Mekanisme Blokir Konten Internet di Indonesia Tak Jelas

"Mekanisme filtering konten Internet di Indonesia adalah ad hoc, pemerintah menggunakan pihak ketiga untuk melakukan pemblokiran."

Liputan6.com, Bali - Sudah menjadi rahasia umum, pemerintah menerapkan kebijakan sensor internet (internet filtering) di Indonesia, termasuk di antaranya konten pornografi dan perjudian. Namun sayangnya mekanisme filtering konten internet yang dilakukan tidak jelas.

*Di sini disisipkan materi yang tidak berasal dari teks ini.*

/-- Where a branch of one group to one address has issued: its lanes that take it stand there, the others at the issue point at the
next instruction, and no other lane has moved (R67). -/
theorem finish_branchTo_pcs {c : Ctl} {d : Desc} {s : State} {m : Member} {g : Group} {tgt : State → Group → Nat → Option Word}
    {t : Word} {take : Nat → Bool} (hd : d.walks = []) (hs : s.Calm) (hp : s.cur.phase = .group) (hm : s.cur.members = [m])
    (hmay : m.may = m.lanes) (hg : s.group? m.key = some g) (hl : g.pcs.length = W)
    (htgt : ∀ i, tgt s g i = if take i = true then some t else none) (i : Instr) (pen : List Word → Nat → Nat) :
    ∃ h, (finish i c d (branchTo c tgt (fun _ => []) pen s)).group? m.key = some h ∧ ∀ i, i < W →
      nth 0 h.pcs i =
        if laneBit (m.lanes &&& g.live) i then (if laneBit (s.guardMask g c.guard) i ∧ take i = true then t else s.cur.next)
        else nth 0 g.pcs i := by
  have executing : s.execLanes c m = m.lanes &&& s.guardMask g c.guard := by simp [State.execLanes, hg, hp, hmay]
  unfold branchTo
  rw [onGroup_of_group? hm hg, State.group?_key hg]
  extract_lets takes s1
  have falling : (s1.goTo m.key m.lanes s.cur.next).group? m.key = some (g.moveLanes (m.lanes &&& g.live) s.cur.next none) :=
    State.group?_goTo hp hg _ _
  have mem : ∀ x, x ∈ takes ↔ (x.1 < W ∧ laneBit (m.lanes &&& s.guardMask g c.guard) x.1 = true) ∧ take x.1 = true ∧ x.2 = t := by
    rw [← executing]
    exact mem_takes htgt
  have taking : ∀ j, j < W → (j ∈ takes.map (·.1) ↔ laneBit (m.lanes &&& s.guardMask g c.guard) j = true ∧ take j = true) := by
    intro j hj
    simp [List.mem_map, mem, hj]
  obtain ⟨h, hh, hpcs⟩ := State.group?_goTo_foldl m.key t takes (by rw [State.goTo_cur]; exact hp) falling
    ((g.length_moveLanes_pcs _ _ _).trans hl) (fun x hx => ((mem x).1 hx).2.2)
  have calm : (takes.foldl (fun s x => s.goTo m.key (BitVec.ofNat 64 (2 ^ x.1)) x.2) (s1.goTo m.key m.lanes s.cur.next)).Calm :=
    (Keeps.foldl (P := fun _ => True) (fun u hu x => (hu.calm hs).goTo_keeps _ _ _) takes _ (hs.goTo_keeps _ _ _)).calm hs
  rw [calm.finish_moved_eq i c hd]
  obtain ⟨h', hh', hpcs'⟩ := State.group?_stampAll hh c d _ false
  refine ⟨h', hh', fun j hj => ?_⟩
  rw [hpcs', hpcs j hj, Group.nth_moveLanes_pcs hl _ _ _ hj]
  simp only [taking j hj, Group.moveLanes_live]
  by_cases hlive : laneBit g.live j = true
  · by_cases hat : laneBit m.lanes j = true
    · simp [laneBit_and, hlive, hat]
    · simp [laneBit_and, hlive, hat]
  · simp [laneBit_and, hlive]

/-- Settles O5: what O4 says that a BRA and a BRC leave, lane by lane. -/
theorem branchMovesItsLanes : Obligations.BranchMovesItsLanes := by
  unfold Obligations.BranchMovesItsLanes
  intro c neg dim a hint off d s m g target holds moves
  obtain ⟨hbra, hbrc, -⟩ := branchResults c neg dim hint off a a
  have moved : ∀ {x : Instr} {tgt : State → Group → Nat → Option Word} {pen : List Word → Nat → Nat} {take : Nat → Bool},
      CompletesIf x c (fun s => s.TargetsGood c tgt) (branchTo c tgt (fun _ => []) pen) → directAccess x = false →
      (∀ i, tgt s g i = if take i = true then some target else none) → moves x take := by
    intro x tgt pen take hx haccess htgt hr hd hs hp hm hmay hg hl hgood
    have hnext := hx d s hr
    rw [State.walked_of_nil haccess hd] at hnext
    have good : s.TargetsGood c tgt := by
      intro m' ms g' hm' hg' i hi t ht
      obtain rfl : m = m' := (List.cons.inj (hm.symm.trans hm')).1
      obtain rfl : g = g' := Option.some_inj.1 (hg.symm.trans hg')
      exact hgood m ms g hm' hg i hi t ((htgt i).symm.trans ht)
    obtain ⟨h, hh, hpcs⟩ := finish_branchTo_pcs hd hs hp hm hmay hg hl htgt x pen
    exact ⟨_, h, hnext good, hh, hpcs⟩
  have tests : ∀ i, brcTest s g neg dim.val a i = (holds i != neg) := fun i => by cases a <;> rfl
  exact ⟨moved hbra rfl fun _ => rfl, moved hbrc rfl fun i => by rw [tests i]; rfl⟩

end Sys2Proof.Machine
end

section
/-! SUPPORT. The other control instructions, each with its own effect where its setup is legal (R70 to R93). -/

namespace Sys2Proof.Machine

section effects
variable {c : Ctl}

/-- EXIT ends the group where no live lane is left (R70). -/
theorem exit_completes : Completes (.exit c) c (fun s => onGroup c s (fun g mb e =>
    let s1 := (s.goTo g.key (mb.lanes &&& ~~~e) s.cur.next).modGroup g.key (fun g => g.exitLanes e)
    .moved (if g.live &&& ~~~e = 0 then s1.groupEnded g else s1) 0)) := by
  refine completesIf_of_exec (fun _ => rfl) fun s _ => congrArg (onGroup c s) ?_
  funext g mb e
  simp only [beq_iff_eq]

/-- LOOP enters its level, or skips a body of no iterations (R79). -/
theorem loop_completes (lc : LcReg) (count : Opd) (len : BitVec 10) :
    CompletesIf (.loop c lc count len) c (fun s => s.OnIssuer c (fun g _ _ => s.loopOk g lc.val len.toNat true = true))
      (fun s => onGroup c s (fun g m _ =>
        .moved (s.enterLoop g m.lanes lc.val len.toNat (s.scal g 1 0 count == 0) .count (s.scal g 1 0 count)) 0)) :=
  completesIf_of_exec (fun _ => rfl) fun _ hs => onGroup_congr hs fun _ _ _ legal => if_pos legal

/-- LOOPQ enters its level, or skips a body whose walk is empty (R79). -/
theorem loopq_completes (lc : LcReg) (q : QReg) (len : BitVec 10) (dim : Fin 3) :
    CompletesIf (.loopq c lc q len dim) c
      (fun s => s.OnIssuer c (fun g _ _ => s.loopOk g lc.val len.toNat true = true ∧ regQ g q.toNat ≠ none))
      (fun s => onGroup c s (fun g m _ =>
        .moved (s.enterLoop g m.lanes lc.val len.toNat ((regQ g q.toNat).any QBind.empty) (.queue q dim) 0) 0)) := by
  refine completesIf_of_exec (fun _ => rfl) fun s hs => onGroup_congr hs ?_
  rintro g m e ⟨legal, hbound⟩
  cases hq : regQ g q.toNat with
  | none => exact absurd hq hbound
  | some b => exact if_pos legal

/-- LBRK of an active level goes to its exit (R82). -/
theorem lbrk_completes (n : Fin 3) :
    CompletesIf (.lbrk c n) c (fun s => s.OnIssuer c (fun g _ _ => n.val < g.levels.length))
      (fun s => onGroup c s (fun g m e =>
        let exit := match g.levels.reverse[n.val]? with | some l => l.exit | none => s.cur.next
        .moved ((s.goTo g.key m.lanes s.cur.next).goTo g.key e exit) 0)) := by
  refine completesIf_of_exec (fun _ => rfl) fun s hs => onGroup_congr hs fun g m e active => ?_
  have hlevel : g.levels.reverse[n.val]? = some (g.levels.reverse[n.val]'(by rwa [List.length_reverse])) := List.getElem?_eq_getElem _
  simp only [hlevel]

/-- The binding that QBIND makes of the scalars that it reads (R85, R86). -/
def State.boundBy (s : State) (g : Group) (h ds : SReg) (it : IT) : QBind :=
  let w := fun (j : Nat) => s.scal g 2 j (.s ds)
  let empty := w 2 == 0 || w 4 == 0 || w 6 == 0
  QBind.mk (s.scal g 1 0 (.s h)) it (w 0) (w 1) (w 2) (w 3) (w 4) (w 5) (w 6) (w 7) 0 0 0 empty empty empty []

Hal itu diakui oleh Citizen Lab di sela acara forum internet dunia atau Internet Governance Forum (IGF) 2013 yang digelar di Bali Nusa Dua Convention Center. Wartawan Tekno Liputan6.com, Dewi Widya Ningrum, sempat berbincang-bincang sejenak dengan Ronald Deibert, Director Citizen Lab of Canada Centre for Global Security Studies.

Berdasarkan tes yang dilakukan Citizen Lab, selain pornografi dan judi, beberapa konten yang disensor di Indonesia termasuk konten yang terkait dengan lesbian dan gay, seksual, dan juga beberapa konten yang terkait Islam.

Namun sayangnya mekanisme sensor konten yang dilakukan pemerintah tidak jelas. "Mekanisme filtering konten Internet di Indonesia adalah ad hoc, pemerintah memerintahkan pihak ketiga untuk melakukan pemblokiran," ujar Deibert menanggapi soal sensor internet. 

Hasil riset Citizen Lab menemukan bahwa ketika ada sebuah situs diblokir (padahal seharusnya tidak perlu diblokir), lalu setelah diberitahu ISP kemudian membuka blokirnya hanya dalam hitungan menit. Bagaimana mekanismenya Citizen Lab sendiri belum mengetahuinya.

"Proses pemblokirannya tidak jelas dan itu bisa menjadi potensial abuse," tuturnya lagi.

Pemblokiran konten adalah salah satu bentuk pengontrolan informasi. Isu ini merupakan salah satu isu seksi yang dibahas di IGF 2013. Banyak negara telah menerapkan kebijakan sensor internet untuk membatasi akses terhadap informasi. Kontrol konten juga dilakukan dengan mengeluarkan peraturan perundang-undangan untuk membatasi kebebasan berpendapat di dunia maya atau media lainnya.

Sejak tahun 2003, Citizen Lab sebagai salah satu pendiri OpenNet Initiatives telah melakukan penelitian mengenai filtering di 74 negara, dan menemukan bahwa 42 dari 74 negara tersebut melakukan filtering. Tipe konten yang harus melalui filtering berbeda-beda di setiap negara, tergantung dari konteks politik, legal, sosial, dan budaya lokal.